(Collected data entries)
==========

-- ==== Sys2Proof/Laws/State.lean ====
section
/-! SUPPORT. One lemma per field of State per update: what the update leaves in the field. -/

namespace Sys2Proof.Machine

/-! ### completeCommand: STATUS.BUSY <- 0 (40_control R84) -/

@[simp] theorem completeCommand_busy (s : State) : (completeCommand s).busy = false := rfl
@[simp] theorem completeCommand_err (s : State) : (completeCommand s).err = s.err := rfl
@[simp] theorem completeCommand_ovr (s : State) : (completeCommand s).ovr = s.ovr := rfl
@[simp] theorem completeCommand_errCode (s : State) : (completeCommand s).errCode = s.errCode := rfl
@[simp] theorem completeCommand_errCmd (s : State) : (completeCommand s).errCmd = s.errCmd := rfl
@[simp] theorem completeCommand_errArg (s : State) : (completeCommand s).errArg = s.errArg := rfl
@[simp] theorem completeCommand_result (s : State) : (completeCommand s).result = s.result := rfl
@[simp] theorem completeCommand_root (s : State) : (completeCommand s).root = s.root := rfl
@[simp] theorem completeCommand_pad (s : State) : (completeCommand s).pad = s.pad := rfl
@[simp] theorem completeCommand_treeSize (s : State) : (completeCommand s).treeSize = s.treeSize := rfl
@[simp] theorem completeCommand_totalBits (s : State) : (completeCommand s).totalBits = s.totalBits := rfl
@[simp] theorem completeCommand_acc (s : State) : (completeCommand s).acc = s.acc := rfl
@[simp] theorem completeCommand_cnt (s : State) : (completeCommand s).cnt = s.cnt := rfl
@[simp] theorem completeCommand_buCur (s : State) : (completeCommand s).buCur = s.buCur := rfl
@[simp] theorem completeCommand_outCount (s : State) : (completeCommand s).outCount = s.outCount := rfl
@[simp] theorem completeCommand_inRem (s : State) : (completeCommand s).inRem = s.inRem := rfl
@[simp] theorem completeCommand_freqIdx (s : State) : (completeCommand s).freqIdx = s.freqIdx := rfl
@[simp] theorem completeCommand_codeIdx (s : State) : (completeCommand s).codeIdx = s.codeIdx := rfl
@[simp] theorem completeCommand_nodeIdx (s : State) : (completeCommand s).nodeIdx = s.nodeIdx := rfl
@[simp] theorem completeCommand_heapIdx (s : State) : (completeCommand s).heapIdx = s.heapIdx := rfl
@[simp] theorem completeCommand_freq (s : State) : (completeCommand s).freq = s.freq := rfl
@[simp] theorem completeCommand_code (s : State) : (completeCommand s).code = s.code := rfl
@[simp] theorem completeCommand_len (s : State) : (completeCommand s).len = s.len := rfl
@[simp] theorem completeCommand_nodes (s : State) : (completeCommand s).nodes = s.nodes := rfl
@[simp] theorem completeCommand_heap (s : State) : (completeCommand s).heap = s.heap := rfl
@[simp] theorem completeCommand_dstack (s : State) : (completeCommand s).dstack = s.dstack := rfl
@[simp] theorem completeCommand_inSeq (s : State) : (completeCommand s).inSeq = s.inSeq := rfl
@[simp] theorem completeCommand_outSeq (s : State) : (completeCommand s).outSeq = s.outSeq := rfl
@[simp] theorem completeCommand_cmdWord (s : State) : (completeCommand s).cmdWord = 0#32 := rfl
@[simp] theorem completeCommand_waitOut (s : State) : (completeCommand s).waitOut = [] := rfl
@[simp] theorem completeCommand_outRoom (s : State) : (completeCommand s).outRoom = s.outRoom := rfl
@[simp] theorem completeCommand_inputs (s : State) : (completeCommand s).inputs = s.inputs := rfl
@[simp] theorem completeCommand_readData (s : State) : (completeCommand s).readData = s.readData := rfl
@[simp] theorem completeCommand_hcPage (s : State) : (completeCommand s).hcPage = s.hcPage := rfl
@[simp] theorem completeCommand_draws (s : State) : (completeCommand s).draws = s.draws := rfl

==========

• **What the task requires**:
The answer is the lines above between the line holding "s.inputs := rfl" and the line holding "s.hcPage := rfl", inclusive, each written out exactly, and no others.

• **Task output**:
@[simp] theorem completeCommand_inputs (s : State) : (completeCommand s).inputs = s.inputs := rfl
@[simp] theorem completeCommand_readData (s : State) : (completeCommand s).readData = s.readData := rfl
@[simp] theorem completeCommand_hcPage (s : State) : (completeCommand s).hcPage = s.hcPage := rfl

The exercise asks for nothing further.